Monday, October 22

Film: Brick Lane Click for more info

It goes without saying that if I hadn't been invited to this sneak preview by a friend I probably wouldn't have seen Brick Lane at all, ever. And I know how hypocritical I am being in this case by judging a book I've not yet read by its cover, but then we all have hunches for a reason. I feel giving the film adaptation a chance is a good enough compromise though.

And my hunch about Brick Lane did hold in part. Terribly cliched and telling a story that's been done to death for the last ten years or so, we are told the story about yet another deceptively weak Asian woman, married to her repressive husband at a young age, finally breaking free by having an affair and tasting real love and then realising what is actually important in life. Blah blah blah.

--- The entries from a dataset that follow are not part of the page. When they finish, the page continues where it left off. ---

-- ==== Sys2Proof/Machine/ScanOps.lean ====
section
/-! DEFINITION. The scan converter's measurements, preparation and capture (chapter 5), with its reports
to the line unit. -/

namespace Sys2Proof.Machine

/-! ### Preparation (R86 to R92) -/

/-- Preparation begins at a leg start: the job fields and the resume line are copied, WAIT_DRUM is
entered with the lamp off, and the head is asked for the resume line (R86). -/
def beginPreparation (samples lineCount : Nat) (speed : Rpm) (resume : Nat) (s : State) : State :=
  positioningRequest resume (s.setScan { s.scan.idled with
    state := .waitDrum
    jobS := some samples
    jobT := some lineCount
    jobSpeed := some speed
    resumeLine := some resume })

/-- The PREPARED report is sent to the line unit (R91). -/
def sendPrepared (s : State) : State := linePrepared (s.setScan { s.scan with report := .sent })

/-- Entry to PREPARED from preparation: W is tracked from the next index, and the report is sent when
the drum is LOCKED at the job speed and held otherwise (R91, R93). -/
def enterPrepared (s : State) : State :=
  let t := s.setScan { s.scan with
    state := .prepared
    lamp := true
    measuring := .none
    tracking := .waiting }
  if scanDrumLocked t then sendPrepared t else t.setScan { t.scan with report := .held }

/-- The dark measurement is complete: D is set, the lamp lit, WARM entered (R88). -/
def darkDone (sum samples : Nat) (s : State) : State :=
  s.setScan { s.scan with
    dark := darkValue sum samples
    measuring := .none
    warmRevs := 0
    lamp := true
    state := .warm }

/-- Whether a white reading is at least LAMP_MIN above D (R90, R93). -/
def whiteGood (s : State) (meas : Nat) : Bool :=
  decide (s.scan.dark + s.settings.lampMin ≤ meas)

/-- Preparation fails with a low lamp: IDLE, the hold with LAMP_LOW, LAMP to the line unit, and a
FAULT cause event, in that order (R90). -/
def lampFailure (s : State) : State := (lineLamp (holdQueue .lampLow (scanIdle s))).causeFault

/-- The white reading of preparation (R90). -/
def whiteDone (meas : Nat) (s : State) : State :=
  let t := s.setScan { s.scan with lastWhite := some meas, measuring := .none }
  if whiteGood s meas then enterPrepared (t.setScan { t.scan with white := meas })
  else lampFailure t

/-- A LOST or FAULT report: preparation starts again before the transmission has begun, and a sent
PREPARED report is withdrawn (R92). The test of R87 that goes with this entry to WAIT_DRUM is
`scanRetested`. -/
def scanLost (s : State) : State :=
  if s.scan.state = .dark ∨ s.scan.state = .warm ∨ s.scan.state = .whiteRef ∨
      (s.scan.state = .prepared ∧ ¬ s.scan.inTransmission) then
    let t := if s.scan.report = .sent then lineWithdrawn s else s
    t.setScan { t.scan with
      state := .waitDrum
      lamp := false
      measuring := .none
      tracking := .none
      warmRevs := 0
      report := .none }
  else s

/-- The test of R87 on entering WAIT_DRUM from a later state: `s` is the state before the report and `t`
the state in which the test is made, once the drum has left its lock (R54 step 3, R92; assumption log
15). A report that finds the scanner in WAIT_DRUM already changes nothing (R92). -/
def scanRetested (s t : State) : State :=
  if s.scan.state = .waitDrum then t else scanWaitTest t

/-- The LOCKED report with its speed: WAIT_DRUM tests its conditions, and a held PREPARED report is
sent (R87, R91). -/
def scanLocked (r : Rpm) (s : State) : State :=
  if s.scan.state = .waitDrum then scanWaitTest s
  else if s.scan.state = .prepared ∧ s.scan.report = .held ∧ s.scan.jobSpeed = some r then
    sendPrepared s
  else s

/-! ### White tracking (R93, R94) -/

/-- A lamp hold: W held, the lamp holds note raised, and a FAULT cause event at the first of a run
(R94). -/
def lampHold (s : State) : State :=
  let t := noteEvent .lamp s
  if s.scan.lampLow then t else (t.setScan { t.scan with lampLow := true }).causeFault

/-- A tracking measurement is complete (R93). -/
def trackDone (meas : Nat) (s : State) : State :=
  let t := s.setScan { s.scan with lastWhite := some meas }
  if whiteGood s meas then
    t.setScan { t.scan with white := trackedWhite t.scan.white meas, lampLow := false }
  else lampHold t

/-! ### Capture (R99 to R101) -/

/-- At a span start in CAPTURING: with H below T, the head valid and a slot FREE, the lowest FREE slot
becomes FILLING with line H (R99, R105). -/
def captureBegin (s : State) : State :=
  if s.scan.filling = none ∧ s.head.valid ∧ s.head.line < s.scan.jobT.getD 0 then
    match lowestFree s.ring with
    | some i =>
      (s.setSlot i (.filling s.head.line [])).setScan { s.scan with
        filling := some { slot := i, line := s.head.line, written := 0 } }
    | none => s
  else s

/-- The levels a FILLING slot holds. -/
def Slot.filled : Slot → List Nat
  | .filling _ ls => ls
  | _ => []

/-- The levels of the slot being filled. -/
def fillingLevels (s : State) (f : Filling) : List Nat :=
  ((s.ring[f.slot]?).map Slot.filled).getD []

/-- The line is complete: the slot is FULL, the head is asked for a scan step, the filling field is
none (R100, R101). -/
def captureDone (f : Filling) (levels : List Nat) (s : State) : State :=
  let t := scanStep (s.setSlot f.slot (.full f.line levels))
  t.setScan { t.scan with filling := none }

/-- A span sample in CAPTURING with a line FILLING: stages 1 to 3 give its level, which is written;
at the S-th level the line is complete (R100). -/
def writeLevel (samples r : Nat) (s : State) : State :=
  match s.scan.filling with
  | some f =>
    let ls := fillingLevels s f ++ [levelOf s.curve s.scan.dark s.scan.white r]
    if samples ≤ f.written + 1 then captureDone f ls s
    else (s.setSlot f.slot (.filling f.line ls)).setScan { s.scan with
      filling := some { f with written := f.written + 1 } }
  | none => s

/-- The elements a short line did not reach take the level of the last sample written (R101). -/
def padLevels (samples : Nat) (ls : List Nat) : List Nat :=
  ls ++ List.replicate (samples - ls.length) (ls.getLastD 0)

/-- An index while a line is FILLING completes it short, and the short lines note rises (R101). -/
def shortLine (s : State) : State :=
  match s.scan.filling with
  | some f =>
    noteEvent .short (captureDone f (padLevels (s.scan.jobS.getD 0) (fillingLevels s f)) s)
  | none => s

/-! ### What the scanner does at a position, a span end and an index (R85) -/

/-- One more sample in a running measurement. -/
def Measure.add (r : Nat) : Measure → Measure
  | .running sum n => .running (sum + r) (n + 1)
  | m => m

/-- The sum of a running measurement. -/
def Measure.sum : Measure → Nat
  | .running sum _ => sum
  | _ => 0

/-- A clamp-band sample in PREPARED or CAPTURING: added to the tracking sum, which is complete at the
last position of the band (R93). -/
def trackSample (samples k r : Nat) (s : State) : State :=
  match s.scan.tracking with
  | .running _ _ =>
    let m := s.scan.tracking.add r
    let t := s.setScan { s.scan with tracking := m }
    if k = clampLast samples then trackDone (m.sum / clampCount samples) t else t
  | _ => s

/-- A clamp-band sample in WHITE_REF (R90). -/
def whiteSample (samples k r : Nat) (s : State) : State :=
  match s.scan.measuring with
  | .running _ _ =>
    let m := s.scan.measuring.add r
    let t := s.setScan { s.scan with measuring := m }
    if k = clampLast samples then whiteDone (m.sum / clampCount samples) t else t
  | _ => s

/-- The sample of position k, used by the state and the part of the revolution (R85). -/
def scanSample (k r : Nat) (s : State) : State :=
  let samples := s.scan.jobS.getD 0
  match s.scan.state with
  | .dark =>
    if inSpan samples k then s.setScan { s.scan with measuring := s.scan.measuring.add r } else s
  | .whiteRef => if inClamp samples k then whiteSample samples k r s else s
  | .prepared => if inClamp samples k then trackSample samples k r s else s
  | .capturing =>
    if inClamp samples k then trackSample samples k r s
    else if inSpan samples k then
      writeLevel samples r (if k = gapOf samples then captureBegin s else s)
    else s
  | _ => s

/-- The dark measurement ends with a revolution: the missing span positions count as the last sample
taken (R88). A measurement with no sample is left to the caller. -/
def darkEnd (s : State) : State :=
  match s.scan.measuring with
  | .running sum n =>
    let samples := s.scan.jobS.getD 0
    if n = 0 then s else darkDone (sum + s.pins.photocell * (samples - n)) samples s
  | _ => s

/-- The span-end report at the scanner: it completes the dark measurement in DARK (R88, R101). -/
def scanSpanEnd (s : State) : State := if s.scan.state = .dark then darkEnd s else s

/-- The index in WARM: two warm revolutions, then WHITE_REF measuring from this index (R89). -/
def warmIndex (s : State) : State :=
  if s.scan.warmRevs < 2 then s.setScan { s.scan with warmRevs := s.scan.warmRevs + 1 }
  else s.setScan { s.scan with state := .whiteRef, measuring := .running 0 0 }

/-- The index in DARK: it begins the measurement, completes it, or discards one with no sample and
starts again (R88). -/
def darkIndex (s : State) : State :=
  match s.scan.measuring with
  | .running _ n =>
    if n = 0 then s.setScan { s.scan with measuring := .running 0 0 } else darkEnd s
  | _ => s.setScan { s.scan with measuring := .running 0 0 }

/-- The index at the scanner (R88, R89, R90, R93, R101): a line still FILLING is completed first. -/
def scanIndex (s : State) : State :=
  match s.scan.state with
  | .dark => darkIndex s
  | .warm => warmIndex s
  | .whiteRef => s.setScan { s.scan with measuring := .running 0 0 }
  | .prepared => s.setScan { s.scan with tracking := .running 0 0 }
  | .capturing =>
    let t := shortLine s
    t.setScan { t.scan with tracking := .running 0 0 }
  | _ => s

end Sys2Proof.Machine
end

There are no surprises in this film, but hey, at least her lover isn't a white guy this time.

So no, no points for an original plot then, but then there's more to a film than just its story. Tannishtha Chatterjee does a brilliant job as our protagonist, Nazneen, with the remaining casting and production values as a whole pretty top notch; the makers of the film generally do a good job in condensing a 500-page novel to just one and a half hours. There are also rare moments of pure genius and joy, each touching and engaging in their own right - especially when I found myself reflecting on them while walking up the actual real life Brick Lane thirty minutes after the film ended. Unfortunately there just isn't enough of these moments to carry the film through as a whole.

So it's not a flick I can unconditionally recommend unless you already know you want to see it - Brick Lane does exactly what it says on the tin. But I don't regret going to watch it, if only to see what the media fuss was all about. And with respect to that, I'd say that the criticism has been largely unjustified and so perhaps the only really interesting aspect of this film at all.